As the answer, set down the lines below from the one containing "namespace Sys2Proof.Machine" through the one containing "def bufKey (buf", exactly and inclusively, and no others.

+++ EXERCISE INPUT +++

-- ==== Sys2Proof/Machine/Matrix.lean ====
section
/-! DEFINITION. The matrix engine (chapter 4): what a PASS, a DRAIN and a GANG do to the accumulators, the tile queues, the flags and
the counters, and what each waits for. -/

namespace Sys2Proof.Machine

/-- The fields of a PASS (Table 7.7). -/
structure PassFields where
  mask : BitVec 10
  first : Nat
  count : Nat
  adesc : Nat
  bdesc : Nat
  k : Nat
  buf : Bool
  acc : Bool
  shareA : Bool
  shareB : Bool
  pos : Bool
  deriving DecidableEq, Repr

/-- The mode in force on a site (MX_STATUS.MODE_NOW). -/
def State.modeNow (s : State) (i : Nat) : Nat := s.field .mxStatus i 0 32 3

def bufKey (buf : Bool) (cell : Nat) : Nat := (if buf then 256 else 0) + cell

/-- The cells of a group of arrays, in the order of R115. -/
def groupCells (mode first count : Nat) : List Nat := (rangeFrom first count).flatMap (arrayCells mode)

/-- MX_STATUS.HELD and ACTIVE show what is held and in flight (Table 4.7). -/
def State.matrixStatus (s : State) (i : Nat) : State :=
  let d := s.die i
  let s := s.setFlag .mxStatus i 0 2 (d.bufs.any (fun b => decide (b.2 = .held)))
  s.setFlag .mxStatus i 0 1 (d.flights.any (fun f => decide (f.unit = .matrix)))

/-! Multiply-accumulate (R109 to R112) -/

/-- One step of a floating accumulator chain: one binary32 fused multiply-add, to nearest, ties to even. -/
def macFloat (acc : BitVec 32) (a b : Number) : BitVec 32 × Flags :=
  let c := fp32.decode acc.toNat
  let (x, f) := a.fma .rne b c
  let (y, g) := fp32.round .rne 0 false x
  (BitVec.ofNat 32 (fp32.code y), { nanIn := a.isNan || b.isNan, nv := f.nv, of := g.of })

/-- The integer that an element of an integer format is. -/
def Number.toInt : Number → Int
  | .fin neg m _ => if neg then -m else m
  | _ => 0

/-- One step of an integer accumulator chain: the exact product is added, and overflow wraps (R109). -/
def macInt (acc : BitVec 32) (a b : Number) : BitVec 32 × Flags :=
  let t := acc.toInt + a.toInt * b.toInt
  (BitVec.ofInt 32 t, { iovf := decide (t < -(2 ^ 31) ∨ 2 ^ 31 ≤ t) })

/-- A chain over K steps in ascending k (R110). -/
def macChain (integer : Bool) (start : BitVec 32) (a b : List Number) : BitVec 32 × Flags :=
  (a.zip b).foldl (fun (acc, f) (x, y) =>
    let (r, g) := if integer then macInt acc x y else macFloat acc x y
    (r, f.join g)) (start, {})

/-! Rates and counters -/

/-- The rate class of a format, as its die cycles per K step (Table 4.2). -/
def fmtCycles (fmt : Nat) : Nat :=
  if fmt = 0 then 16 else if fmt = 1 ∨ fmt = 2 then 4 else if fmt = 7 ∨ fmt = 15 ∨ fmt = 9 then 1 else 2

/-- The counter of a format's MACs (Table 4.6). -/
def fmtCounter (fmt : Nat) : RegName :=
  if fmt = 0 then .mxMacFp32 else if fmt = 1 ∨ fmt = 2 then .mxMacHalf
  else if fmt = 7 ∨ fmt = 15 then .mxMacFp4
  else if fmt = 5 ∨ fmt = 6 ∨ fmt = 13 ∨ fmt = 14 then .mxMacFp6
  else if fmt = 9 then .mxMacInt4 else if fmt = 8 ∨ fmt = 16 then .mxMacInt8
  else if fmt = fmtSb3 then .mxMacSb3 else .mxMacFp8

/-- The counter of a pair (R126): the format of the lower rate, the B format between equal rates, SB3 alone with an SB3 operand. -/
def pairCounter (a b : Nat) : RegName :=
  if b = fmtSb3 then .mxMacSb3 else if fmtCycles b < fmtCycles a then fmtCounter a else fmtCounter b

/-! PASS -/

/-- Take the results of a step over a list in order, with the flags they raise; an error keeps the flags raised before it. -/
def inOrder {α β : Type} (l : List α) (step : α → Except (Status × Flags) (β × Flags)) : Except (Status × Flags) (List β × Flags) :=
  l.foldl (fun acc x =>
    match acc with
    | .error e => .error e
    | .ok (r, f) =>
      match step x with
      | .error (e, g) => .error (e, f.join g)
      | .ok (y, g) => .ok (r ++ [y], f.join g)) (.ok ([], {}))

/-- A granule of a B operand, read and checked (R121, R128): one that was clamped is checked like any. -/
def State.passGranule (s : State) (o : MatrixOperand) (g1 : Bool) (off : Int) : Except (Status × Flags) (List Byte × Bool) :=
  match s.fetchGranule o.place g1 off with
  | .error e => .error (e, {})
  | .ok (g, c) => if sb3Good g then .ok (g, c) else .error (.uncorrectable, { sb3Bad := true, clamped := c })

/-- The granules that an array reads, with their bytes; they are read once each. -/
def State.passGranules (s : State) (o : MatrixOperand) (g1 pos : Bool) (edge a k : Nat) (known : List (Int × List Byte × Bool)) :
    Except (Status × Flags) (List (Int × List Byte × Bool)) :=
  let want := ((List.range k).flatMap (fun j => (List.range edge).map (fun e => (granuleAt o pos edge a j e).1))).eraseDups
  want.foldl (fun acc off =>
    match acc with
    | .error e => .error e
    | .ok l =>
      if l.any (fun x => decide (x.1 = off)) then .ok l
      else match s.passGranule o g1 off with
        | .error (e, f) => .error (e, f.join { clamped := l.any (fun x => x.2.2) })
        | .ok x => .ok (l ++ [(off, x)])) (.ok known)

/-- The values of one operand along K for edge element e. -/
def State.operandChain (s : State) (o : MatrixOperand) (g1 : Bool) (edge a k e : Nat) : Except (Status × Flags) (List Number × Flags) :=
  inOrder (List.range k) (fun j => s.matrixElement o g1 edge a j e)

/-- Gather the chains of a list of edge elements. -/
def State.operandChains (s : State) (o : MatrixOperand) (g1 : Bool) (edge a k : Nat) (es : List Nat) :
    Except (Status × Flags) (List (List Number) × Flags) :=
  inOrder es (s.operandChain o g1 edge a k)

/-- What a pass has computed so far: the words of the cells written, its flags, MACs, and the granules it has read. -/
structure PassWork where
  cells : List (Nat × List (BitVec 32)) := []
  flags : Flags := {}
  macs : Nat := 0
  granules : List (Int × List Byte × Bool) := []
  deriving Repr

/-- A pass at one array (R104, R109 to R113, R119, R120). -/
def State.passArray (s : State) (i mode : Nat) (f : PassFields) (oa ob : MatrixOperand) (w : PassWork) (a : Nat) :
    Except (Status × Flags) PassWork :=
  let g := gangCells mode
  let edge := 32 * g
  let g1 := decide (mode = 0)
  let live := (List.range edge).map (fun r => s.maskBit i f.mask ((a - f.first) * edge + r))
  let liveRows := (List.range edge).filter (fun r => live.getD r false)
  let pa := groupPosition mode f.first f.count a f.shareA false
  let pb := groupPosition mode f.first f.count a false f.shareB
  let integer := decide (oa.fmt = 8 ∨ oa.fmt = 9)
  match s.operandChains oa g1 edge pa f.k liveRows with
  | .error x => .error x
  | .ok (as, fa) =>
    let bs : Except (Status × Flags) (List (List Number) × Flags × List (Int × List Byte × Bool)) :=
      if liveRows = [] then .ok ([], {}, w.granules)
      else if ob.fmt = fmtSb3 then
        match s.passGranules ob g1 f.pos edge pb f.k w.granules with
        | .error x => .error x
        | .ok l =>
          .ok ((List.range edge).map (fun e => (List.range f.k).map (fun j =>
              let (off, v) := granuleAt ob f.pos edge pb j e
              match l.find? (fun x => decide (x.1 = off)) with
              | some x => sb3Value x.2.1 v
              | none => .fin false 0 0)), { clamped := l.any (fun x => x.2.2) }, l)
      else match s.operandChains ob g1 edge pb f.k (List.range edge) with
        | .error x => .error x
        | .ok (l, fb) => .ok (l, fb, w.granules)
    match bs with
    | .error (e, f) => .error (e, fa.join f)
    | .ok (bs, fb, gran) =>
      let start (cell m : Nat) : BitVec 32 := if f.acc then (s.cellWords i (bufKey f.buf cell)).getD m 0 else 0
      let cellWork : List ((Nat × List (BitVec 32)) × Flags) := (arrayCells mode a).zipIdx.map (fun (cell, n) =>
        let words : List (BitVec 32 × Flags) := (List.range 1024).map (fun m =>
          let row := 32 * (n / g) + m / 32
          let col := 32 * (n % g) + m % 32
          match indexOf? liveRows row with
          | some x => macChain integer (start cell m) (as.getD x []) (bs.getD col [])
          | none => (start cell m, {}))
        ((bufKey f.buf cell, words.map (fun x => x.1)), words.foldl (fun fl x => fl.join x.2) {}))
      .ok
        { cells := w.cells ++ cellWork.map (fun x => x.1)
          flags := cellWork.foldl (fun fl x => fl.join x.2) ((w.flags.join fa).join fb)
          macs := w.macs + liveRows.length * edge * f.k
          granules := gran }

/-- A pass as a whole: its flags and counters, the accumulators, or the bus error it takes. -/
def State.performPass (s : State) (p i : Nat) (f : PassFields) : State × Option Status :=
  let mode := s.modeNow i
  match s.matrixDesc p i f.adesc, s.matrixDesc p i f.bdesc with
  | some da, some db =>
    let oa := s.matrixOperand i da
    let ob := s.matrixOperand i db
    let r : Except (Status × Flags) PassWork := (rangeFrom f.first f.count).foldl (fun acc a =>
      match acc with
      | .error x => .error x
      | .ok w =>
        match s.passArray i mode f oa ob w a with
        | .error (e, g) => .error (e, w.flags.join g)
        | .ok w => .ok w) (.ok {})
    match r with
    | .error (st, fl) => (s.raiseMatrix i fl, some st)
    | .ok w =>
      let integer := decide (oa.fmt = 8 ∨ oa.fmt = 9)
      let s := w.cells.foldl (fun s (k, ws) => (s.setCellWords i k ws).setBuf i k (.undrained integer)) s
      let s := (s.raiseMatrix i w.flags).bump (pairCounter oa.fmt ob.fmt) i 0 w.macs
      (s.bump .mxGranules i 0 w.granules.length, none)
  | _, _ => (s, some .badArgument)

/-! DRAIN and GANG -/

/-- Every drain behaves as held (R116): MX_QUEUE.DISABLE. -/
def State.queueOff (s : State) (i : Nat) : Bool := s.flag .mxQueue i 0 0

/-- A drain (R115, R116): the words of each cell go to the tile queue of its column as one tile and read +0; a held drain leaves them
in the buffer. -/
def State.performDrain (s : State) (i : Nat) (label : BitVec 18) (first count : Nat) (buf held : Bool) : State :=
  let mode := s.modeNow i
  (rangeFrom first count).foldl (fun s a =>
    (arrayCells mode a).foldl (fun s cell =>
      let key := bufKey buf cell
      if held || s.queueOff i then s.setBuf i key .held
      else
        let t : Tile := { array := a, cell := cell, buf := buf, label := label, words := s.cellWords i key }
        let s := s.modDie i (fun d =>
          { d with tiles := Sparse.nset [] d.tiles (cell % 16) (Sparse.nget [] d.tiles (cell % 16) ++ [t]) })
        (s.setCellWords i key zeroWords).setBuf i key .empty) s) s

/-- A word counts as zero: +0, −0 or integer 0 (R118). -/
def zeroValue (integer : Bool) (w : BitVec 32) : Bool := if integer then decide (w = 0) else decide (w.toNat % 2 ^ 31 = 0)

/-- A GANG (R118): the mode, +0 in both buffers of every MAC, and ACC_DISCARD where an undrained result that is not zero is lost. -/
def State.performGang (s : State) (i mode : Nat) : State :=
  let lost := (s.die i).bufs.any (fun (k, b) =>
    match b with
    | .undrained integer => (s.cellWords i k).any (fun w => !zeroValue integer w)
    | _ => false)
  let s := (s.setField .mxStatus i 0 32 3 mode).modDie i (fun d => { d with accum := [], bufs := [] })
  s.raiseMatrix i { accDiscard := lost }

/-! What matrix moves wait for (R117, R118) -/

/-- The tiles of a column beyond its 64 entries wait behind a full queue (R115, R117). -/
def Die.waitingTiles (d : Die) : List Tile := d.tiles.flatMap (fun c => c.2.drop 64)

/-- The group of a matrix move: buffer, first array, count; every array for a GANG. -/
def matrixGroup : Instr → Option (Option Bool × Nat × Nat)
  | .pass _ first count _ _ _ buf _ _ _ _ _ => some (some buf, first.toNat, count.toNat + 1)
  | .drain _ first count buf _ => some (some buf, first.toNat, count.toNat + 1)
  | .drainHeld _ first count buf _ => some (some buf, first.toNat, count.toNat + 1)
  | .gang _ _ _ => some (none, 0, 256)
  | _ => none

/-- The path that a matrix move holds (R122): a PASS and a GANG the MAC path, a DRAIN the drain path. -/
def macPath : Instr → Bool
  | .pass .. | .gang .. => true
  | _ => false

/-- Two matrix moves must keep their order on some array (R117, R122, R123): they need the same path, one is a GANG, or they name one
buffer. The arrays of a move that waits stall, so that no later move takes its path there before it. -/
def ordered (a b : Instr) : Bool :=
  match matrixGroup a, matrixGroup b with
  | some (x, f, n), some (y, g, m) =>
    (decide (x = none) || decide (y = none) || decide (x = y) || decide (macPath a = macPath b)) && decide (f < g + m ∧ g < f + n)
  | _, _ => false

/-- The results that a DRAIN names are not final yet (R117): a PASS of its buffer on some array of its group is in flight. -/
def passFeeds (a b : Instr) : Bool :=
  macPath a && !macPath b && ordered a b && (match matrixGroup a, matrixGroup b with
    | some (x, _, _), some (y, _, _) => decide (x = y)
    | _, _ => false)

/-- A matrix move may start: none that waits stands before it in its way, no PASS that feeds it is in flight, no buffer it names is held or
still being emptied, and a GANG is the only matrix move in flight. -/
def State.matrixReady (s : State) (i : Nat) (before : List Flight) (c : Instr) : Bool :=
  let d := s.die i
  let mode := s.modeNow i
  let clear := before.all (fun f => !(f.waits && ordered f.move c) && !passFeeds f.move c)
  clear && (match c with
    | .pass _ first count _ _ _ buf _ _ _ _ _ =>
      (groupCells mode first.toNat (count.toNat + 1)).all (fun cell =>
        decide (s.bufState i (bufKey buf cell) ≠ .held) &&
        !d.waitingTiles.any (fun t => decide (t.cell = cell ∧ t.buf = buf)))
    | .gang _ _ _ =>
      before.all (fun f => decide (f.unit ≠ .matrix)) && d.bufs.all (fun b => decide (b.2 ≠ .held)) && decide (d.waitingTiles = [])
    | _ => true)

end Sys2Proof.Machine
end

+++

**TASK RESPONSE:**
namespace Sys2Proof.Machine

/-- The fields of a PASS (Table 7.7). -/
structure PassFields where
  mask : BitVec 10
  first : Nat
  count : Nat
  adesc : Nat
  bdesc : Nat
  k : Nat
  buf : Bool
  acc : Bool
  shareA : Bool
  shareB : Bool
  pos : Bool
  deriving DecidableEq, Repr

/-- The mode in force on a site (MX_STATUS.MODE_NOW). -/
def State.modeNow (s : State) (i : Nat) : Nat := s.field .mxStatus i 0 32 3

def bufKey (buf : Bool) (cell : Nat) : Nat := (if buf then 256 else 0) + cell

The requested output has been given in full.